Click to learn more about author Kelly Stirman.
Roger Magoulas introduced us to the term Big Data back in 2005. Never did we imagine that data was going to increase in volume so fast that the term itself would become almost irrelevant and big data would become just ‘data’. Big Data also brought with itself concepts like the 4v’s of Big Data in addition to the the definition of the Data Lake, several sources of data available in the same repository. However, this concept would rapidly become an Enterprise Data Swamp for many. The reason, by nature, Data Lakes accept any type of data, but without cataloging, curation, governance, security, and proper oversight, it will turn into costly data chaos adding to the $3 trillion that bad data costs us each year in the US.
How Did We Get Here?
Back in the early days of modern Data Analytics, Data Warehousing was introduced as a new concept. Only a very small amount of people had access to enterprise data. Those who did, would be data engineers and architects who would place data into formats that would make data somewhat accessible through complex SQL interfaces. This was a compelling method, SQL was and still is a strong language, however the complexity of this scenario, didn’t really present it as the most user friendly solution.
In an attempt to solve the issue, many companies took a step forward towards developing data abstraction layers that would make data more accessible to its consumers. These abstraction layers would sit on top of the data and not only shield users from very complex query languages and interfaces but also would bring an opportunity to the user to make sense of the data in terms of facts and dimensions.
Next Stage of Data Infrastructure
As we moved into the self-service age, we came across some unplanned results. Abstraction and semantic layers became almost a mandatory element of Data Warehousing architectures as business users sought to get more control over their Analytics. The time invested on creating semantics paid off and made everyone want one. However, since every BI tool in the market needed different semantics to understand the data, the investment had to be done multiple times. To alleviate the issue, many data consumers started developing their own version of these abstraction layers, using their own terminology and business rules causing chaos since each one of these abstractions would provide a different answer for the same queries.

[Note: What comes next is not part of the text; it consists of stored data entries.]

/-- The seconds of the local counter that have ended get the record of their ignored requests, one a lane with their number
(R89, R90). DESIGN CHOICE (log entry 63): the record is written at the first step after its second, since only then is the number
known. -/
def Dev.pwrFlush (d : Dev) : Dev :=
  let gone := fun (x : PwrExcess) => decide (x.sec < d.localNs / 1000000000)
  let due := d.pwrExcess.filter gone
  if due.isEmpty then d
  else due.foldl (fun d x => d.raise .OPT_PWR_REQ_EXCESS (d.pathLane (x.lane / 4) (x.lane % 4)) [.h x.count])
    { d with pwrExcess := d.pwrExcess.filter (fun x => !gone x) }

/-- A request for a lane ignored as excess: counted, and noted for the record of its second (R89). -/
def Dev.pwrIgnore (d : Dev) (n l : Nat) : Dev :=
  let d := d.count n .PWR_REQ_EXCESS
  let sec := d.localNs / 1000000000
  let mine := fun (x : PwrExcess) => x.lane == 4 * n + l && x.sec == sec
  if d.pwrExcess.any mine then
    { d with pwrExcess := d.pwrExcess.map (fun x => if mine x then { x with count := x.count + 1 } else x) }
  else { d with pwrExcess := d.pwrExcess ++ [{ lane := 4 * n + l, sec := sec, count := 1 }] }

/-- A power request arrives (R89): a second one for the lane within 10 ms is ignored as excess. -/
def Dev.pwrReqRx (d : Dev) (n l : Nat) (down : Bool) : Dev :=
  if d.flag .h_pwr_rx_v (4 * n + l) && decide (d.localNs - d.get .h_pwr_rx (4 * n + l) < 10000000) then d.pwrIgnore n l
  else d.pwrStep n l down

/-- A PWR_REQ arrives (R89). -/
def execLcPwrReq (port : Fin 512) (lane : Fin 4) (down : Bool) (_avg : BitVec 16) (s : State) :
    Host.Outcome State Fault Refusal :=
  s.runX (fun d => d.lcUnbound port (fun d => d.lcAdmitted port (fun d => d.pwrReqRx port lane down)))

/-- A PWR_ANS arrives (R88): the request is answered; a refusal blocks its direction until the condition ends. -/
def Dev.pwrAnsRx (d : Dev) (n l : Nat) (granted : Bool) (trim : Nat) : Dev :=
  let d := d.set .h_far_trim (4 * n + l) trim
  if !d.bitOf .opt_margin_status_request_pending n l then d
  else
    let d := d.putB .opt_margin_status_request_pending n l false
    if granted then d.count n .PWR_REQ_GRANTED
    else if d.bitOf .h_pwr_dir n l then d.putB .h_pwr_blk_dn n l true
    else d.putB .h_pwr_blk_up n l true

/-- A PWR_ANS arrives (R88). -/
def execLcPwrAns (port : Fin 512) (lane : Fin 4) (granted : Bool) (trim : Fin 8) (s : State) :
    Host.Outcome State Fault Refusal :=
  s.runX (fun d => d.lcIn port (fun d => d.pwrAnsRx port lane granted trim))

end Sys2Proof.Machine
end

Traditional approaches to accessing, curating, accelerating and securing data are costly and complex. Let’s take a look at the key needs that a Data-as-a-Service solutions should address to become an integral part of a robust Data Architecture.
Data Cataloging provides a unified view of the data while allowing users to increase their trust on it. Performing Analytics on a Data-as-a-Service platform that offers data cataloging abilities, allows business users to quickly find the data that they need to perform analysis on. Users can search for data, or find trusted datasets prepared by others, and get on board with their reporting or decision making process much more quickly that waiting for someone in IT to point them in the right direction.

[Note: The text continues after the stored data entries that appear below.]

/-- The channel's next instruction, as fetched from companion memory or queue SRAM, where `p` holds of its words; `k` is what
it does. An instruction that cannot be read, or is in no layout, halts the channel whichever command brings it (R474, R482). -/
def Dev.dmaIssue (d : Dev) (c : Nat) (fetch : Option (List Nat)) (p : List Nat → Bool) (k : List Nat → Dev → Dev) : Dev :=
  let x := d.chan c
  if d.chanState c ≠ dcRUNNING ∨ x.fault.isSome ∨ x.move.isSome ∨ x.ended = true then d
  else
    let a := d.dmaPcAddr c
    let ws := if x.qsram then
        (if a + 32 ≤ 2 ^ 20 then some ((List.range 4).map (fun i => leNat (d.qsramBytes (a + 8 * i) 8))) else none)
      else if objAllowed x.priv x.pmap ocKCL_ADDR a (a + 31) false then fetch else none
    let read (d : Dev) : Dev := if x.qsram then d else d.emit (.kclRead (reqDMA c) a 32)
    match ws with
    | none => (if objAllowed x.priv x.pmap ocKCL_ADDR a (a + 31) false then read d else d).dmaHaltAt c hcFETCH
    | some ws => if !dmaEncodes ws then (read d).dmaHaltAt c hcENCODING else if p ws then k ws (read d) else d

/-- END (R481). -/
def Dev.dmaEndOp (d : Dev) (c : Nat) (fetch : Option (List Nat)) : Dev :=
  d.dmaIssue c fetch (fun ws => slice (ws.getD 0 0) 60 4 == 0) (fun _ d => d.putChan c { d.chan c with ended := true })

/-- The program has reached END and every write has its response (R481). -/
def Dev.dmaDone (d : Dev) (c : Nat) : Dev :=
  if d.chanState c = dcRUNNING ∧ (d.chan c).ended = true ∧ (d.chan c).move.isNone = true then d.dmaEnd c 0 else d

/-- LOOP: two deep at most, its body inside the one that encloses it (R475). -/
def Dev.dmaLoopOp (d : Dev) (c : Nat) (fetch : Option (List Nat)) : Dev :=
  d.dmaIssue c fetch (fun ws => slice (ws.getD 0 0) 60 4 == 2) (fun ws d =>
    let x := d.chan c
    let w0 := ws.getD 0 0
    let pc := d.chanPc c
    let l : DmaLoop := { first := pc + 1, last := pc + slice w0 0 8, count := slice w0 32 16, src := sgn 64 (ws.getD 1 0),
                         dst := sgn 64 (ws.getD 2 0) }
    let out := match x.loops with | e :: _ => decide (e.last < l.last) | [] => false
    if x.loops.length ≥ 2 ∨ out = true then d.dmaHaltAt c hcENCODING
    else (d.putChan c { x with loops := l :: x.loops }).dmaNext c (pc + 1))

/-! ### WAIT and SIGNAL (R476, R477) -/

/-- Whether the condition of a channel's WAIT holds. -/
def Dev.dmaWaitHolds (d : Dev) (c : Nat) (w : WaitSt) : Bool :=
  if w.mode = 0 then decide (w.n ≤ d.get .csq_token_count w.tok) && d.tokTurn w.tok w.since (512 + c) else (d.chan c).hit

/-- A blocked WAIT whose condition holds lets the program go on; TOKEN takes its count. -/
def Dev.dmaWaitDone (d : Dev) (c : Nat) : Dev :=
  match (d.chan c).wait with
  | none => d
  | some w =>
    if d.chanState c = dcWAITING ∧ (d.chan c).fault.isNone = true ∧ d.dmaWaitHolds c w = true then
      (if w.mode = 0 then d.takeTok w.tok w.n else d).dmaNext c (d.chanPc c + 1)
    else d

/-- WAIT in mode 0 TOKEN or 1 EVENT. -/
def Dev.dmaWaitOp (d : Dev) (c mode : Nat) (fetch : Option (List Nat)) : Dev :=
  d.dmaIssue c fetch (fun ws => slice (ws.getD 0 0) 58 6 == 12 + mode) (fun ws d =>
    let x := d.chan c
    let w0 := ws.getD 0 0
    let t := slice w0 16 16
    if mode = 0 ∧ !objAllowed x.priv x.pmap ocTOKEN t t true then d.dmaHaltAt c hcPROTECTION
    else
      let w : WaitSt := { mode := mode, tok := t, n := slice w0 8 8, since := d.localNs, limit := slice w0 32 16 }
      ((d.putChan c { x with wait := some w, hit := false }).setChanState c dcWAITING).dmaWaitDone c)

/-- A WAIT reaches its limit (R476). -/
def Dev.dmaWaitLimit (d : Dev) (c : Nat) : Dev :=
  match (d.chan c).wait with
  | none => d
  | some w => if d.dmaWaitHolds c w then d.dmaWaitDone c else d.dmaHaltAt c hcWAIT_LIMIT

/-- A pulse on event line `k` reaches waiting channels, counters and the snapshot logic (R477, R497). -/
def Dev.eventPulse (d : Dev) (k : Nat) : Dev :=
  let d : Dev := { d with dma := ⟨d.dma.entries.map (fun e =>
    (e.1, match e.2.wait with
      | some w => if w.mode = 1 ∧ w.tok = k then { e.2 with hit := true } else e.2
      | none => e.2))⟩ }
  let d := d.countCode blkDevice (0x1C0 + k) 1
  if d.get .perf_snap_ctrl_snap_src = 2 ∧ d.get .perf_snap_ctrl_event_line = k then d.snapshot 2 else d

/-- SIGNAL of kind 0 TOKEN or 1 EVENT, once every earlier write has its response. -/
def Dev.dmaSignalOp (d : Dev) (c kind : Nat) (fetch : Option (List Nat)) : Dev :=
  d.dmaIssue c fetch (fun ws => slice (ws.getD 0 0) 58 6 == 16 + kind) (fun ws d =>
    let x := d.chan c
    let w0 := ws.getD 0 0
    let t := slice w0 16 16
    if kind = 0 ∧ !objAllowed x.priv x.pmap ocTOKEN t t true then d.dmaHaltAt c hcPROTECTION
    else (if kind = 0 then d.signalTok t (slice w0 8 8) else d.eventPulse t).dmaNext c (d.chanPc c + 1))

/-! ### MOVE: checks (R478 to R480) -/

/-- Blocks of SCALE_SPLIT and the bytes of a block's values (R294, R480). -/
def splitVals (par : Nat) : Nat := if bit par 0 then 16 else 32
def splitC (par : Nat) : Nat := 1024 * 2 ^ slice par 2 2
def splitBlocks (par : Nat) : Nat := splitC par / (splitVals par + 1)

/-- Whether the source length is what the shuffle requires (R480). -/
def lenOk (shuf par : Nat) (inv : Bool) (n : Nat) : Bool :=
  match shuf with
  | 0 => true
  | 1 => n % ((slice par 4 4 + 1) * 2 ^ slice par 0 2) == 0
  | 2 => n % (if bit par 0 then 128 else 64) == 0
  | 3 => n == 2 * slice par 0 12 * slice par 16 13
  | _ => n == if inv then splitC par else splitBlocks par * (splitVals par + 1)

/-- The length the destination takes (R480). -/
def dstLen (shuf par : Nat) (inv : Bool) (n : Nat) : Nat :=
  match shuf with
  | 3 => cdiv (slice par 16 13) 128 * (slice par 0 12 + 127) * 256
  | 4 => if inv then splitBlocks par * (splitVals par + 1) else splitC par
  | _ => n

/-- Whether `n` bytes at `a` break a rule of their space (R478, R479): true where they do. -/
def Dev.spaceBad (d : Dev) (priv sp a n : Nat) (wr : Bool) (shuf : Nat) : Bool :=
  match sp with
  | 0 => decide (2 ^ 64 < a + n)
  | 1 => (d.windowFrame (faWindow a)).isNone || decide (2 ^ 56 ≤ a) || decide (2 ^ 30 < faOffset a + n) ||
      (wr && (a % 8 != 0 || n % 8 != 0))
  | 2 => priv != privFABRIC || decide (2 ^ 20 < a + n)
  | _ => priv != privFABRIC || a % 8 != 0 || n % 8 != 0 || decide (0x4000000 < a + n) || shuf != 0

/-- Whether a JOB program's access lies outside its map (R478, R479). -/
def Dev.spaceDenied (d : Dev) (x : DmaChan) (sp a n : Nat) (wr : Bool) : Bool :=
  match sp with
  | 0 => !objAllowed x.priv x.pmap ocKCL_ADDR a (a + n - 1) wr
  | 1 => match d.windowFrame (faWindow a) with
    | some f => !objAllowed x.priv x.pmap ocFMEM_FRAME f f wr
    | none => false
  | _ => false

/-- A MOVE is checked, and its first bursts are issued (R478, R479). -/
def Dev.dmaMoveOp (d : Dev) (c : Nat) (fetch : Option (List Nat)) : Dev :=
  d.dmaIssue c fetch (fun ws => slice (ws.getD 0 0) 60 4 == 1) (fun ws d =>
    let x := d.chan c
    let w0 := ws.getD 0 0
    let par := ws.getD 3 0
    let shuf := slice w0 56 4
    let inv := bit w0 55
    let n := slice w0 24 24
    let src := wrap 64 ((ws.getD 1 0 : Int) + (x.loops.map (fun l => (l.iter : Int) * l.src)).sum)
    let dst := wrap 64 ((ws.getD 2 0 : Int) + (x.loops.map (fun l => (l.iter : Int) * l.dst)).sum)
    let ss := slice w0 52 3
    let ds := slice w0 49 3
    let dn := dstLen shuf par inv n
    let halt (cause : Nat) (wr : Bool) : Dev :=
      d.dmaHalt c { cause := cause, addr := if wr then dst else src, space := if wr then ds else ss, dir := b2n wr }
    if d.spaceBad x.priv ss src n false shuf then halt hcRANGE false
    else if d.spaceBad x.priv ds dst dn true shuf then halt hcRANGE true
    else if ss = ds ∧ src < dst + dn ∧ dst < src + n then halt hcRANGE false
    else if !lenOk shuf par inv n then halt hcRANGE false
    else if d.spaceDenied x ss src n false then halt hcPROTECTION false
    else if d.spaceDenied x ds dst dn true then halt hcPROTECTION true
    else
      let m : DmaMove := { src := src, dst := dst, len := n, shuf := shuf, inv := inv, srcSp := ss, dstSp := ds, par := par }
      (d.putChan c { x with move := some m }).dmaServe dmaRounds)

/-! ### MOVE: where the bytes go (R480) -/

/-- The destination offset of source byte `i`, where one byte goes to one place; none for a pad byte. -/
def DmaMove.place (m : DmaMove) (i : Nat) : Option Nat :=
  match m.shuf with
  | 1 =>
    let ways := slice m.par 4 4 + 1
    let es := 2 ^ slice m.par 0 2
    let p := m.len / ways
    if m.inv then some (i / es % ways * p + i / es / ways * es + i % es)
    else some ((i % p / es * ways + i / p) * es + i % es)
  | 3 =>
    let kk := slice m.par 16 13
    let t := i / 2 / kk
    let k := i / 2 % kk
    some (hatchOffset (slice m.par 0 12) t k + i % 2)
  | 4 =>
    let v := splitVals m.par
    let b := splitBlocks m.par
    if m.inv then
      if i < v * b then some (i / v * (v + 1) + i % v + 1) else if i < v * b + b then some ((i - v * b) * (v + 1)) else none
    else if i % (v + 1) = 0 then some (v * b + i / (v + 1)) else some (i / (v + 1) * v + i % (v + 1) - 1)
  | _ => some i

/-- A block of BITPLANE: 64 elements of `w` bits to `w` words of 64 bits, or back (R480). -/
def bitplane (w : Nat) (inv : Bool) (bs : List Nat) : List Nat :=
  let x := leNat bs
  let (rows, cols) := if inv then (w, 64) else (64, w)
  leBytes (8 * w) ((List.range cols).foldl (fun a j =>
    a + (maskOf rows (fun i => bit x (i * cols + j))) * 2 ^ (j * rows)) 0)

/-- The bytes written for source bytes `bs` from offset `o` on, with their destination offsets. -/
def DmaMove.pairs (m : DmaMove) (o : Nat) (bs : List Nat) : List (Nat × Nat) :=
  if m.shuf = 2 then
    let w := if bit m.par 0 then 16 else 8
    ((List.range (bs.length / (8 * w))).map (fun b =>
      let out := bitplane w m.inv ((bs.drop (8 * w * b)).take (8 * w))
      (List.range (8 * w)).map (fun i => (o + 8 * w * b + i, out.getD i 0)))).flatten
  else (List.range bs.length).filterMap (fun i => (m.place (o + i)).map (fun p => (p, bs.getD i 0)))

/-- The destination bytes that hold no source byte, written 0 with the last burst (R480). -/
def DmaMove.zeros (m : DmaMove) : List (Nat × Nat) :=
  if m.shuf = 3 ∨ (m.shuf = 4 ∧ m.inv = false) then
    let used := (List.range m.len).filterMap m.place
    ((List.range (dstLen m.shuf m.par m.inv m.len)).filter (fun i => !used.contains i)).map (fun i => (i, 0))
  else []

/-- Pairs joined to runs of neighbouring bytes. -/
def joinRuns : List (Nat × Nat) → List (Nat × List Nat)
  | [] => []
  | (a, b) :: rest =>
    match joinRuns rest with
    | (a', bs) :: r => if a' = a + 1 then (a, b :: bs) :: r else (a, [b]) :: (a', bs) :: r
    | [] => [(a, [b])]

/-- What burst `k` writes once its source bytes `bs` are read, as runs of bytes by destination offset. -/
def DmaMove.writes (m : DmaMove) (k : Nat) (bs : List Nat) : List (Nat × List Nat) :=
  let last := decide (m.len ≤ (k + 1) * m.unit)
  joinRuns (m.pairs (k * m.unit) bs) ++ (if last then joinRuns m.zeros else [])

Curation helps making data more useful for the business. Different systems will generate different formats of data that will need to be stored in a variety of repositories. Data Curation allows users to organize the data in a way that is appropriate for their own needs. It also integrates all these different sources into blended datasets that are more valuable that their separate parts.
Time is a valuable resource, in Data Analytics, every second we spend in the decision-making process could translate into exponential costs down the road. This is why a key element of Data-as-a-Service technologies is data acceleration. Faster time to insight is possible when the platform provides optimized access that removes costly and complex computing resource overhead.
Data insights are valuable, they are the fundamentals of any decision making process. Access and manipulation of these insights by the wrong elements can cause a great amount of damaging results. By providing fine-grained levels of security and governance, Data-as-a-Service technologies can guarantee that decisions are based on trustworthy and well managed data.
Data-as-a-Service allows business users to self-serve within a framework performing the analytics the want using the tools that they are already familiar with, such as BI and Data Science tools. It allows business users to focus on gaining value from their data while at the same time it provides the opportunity for data engineers to focus on maintaining a proper data platform. While the solution seems simple, it is important for enterprises to pick a tool that would take care of all things needed to avoid for a Data Lake to turn into a Data Swamp.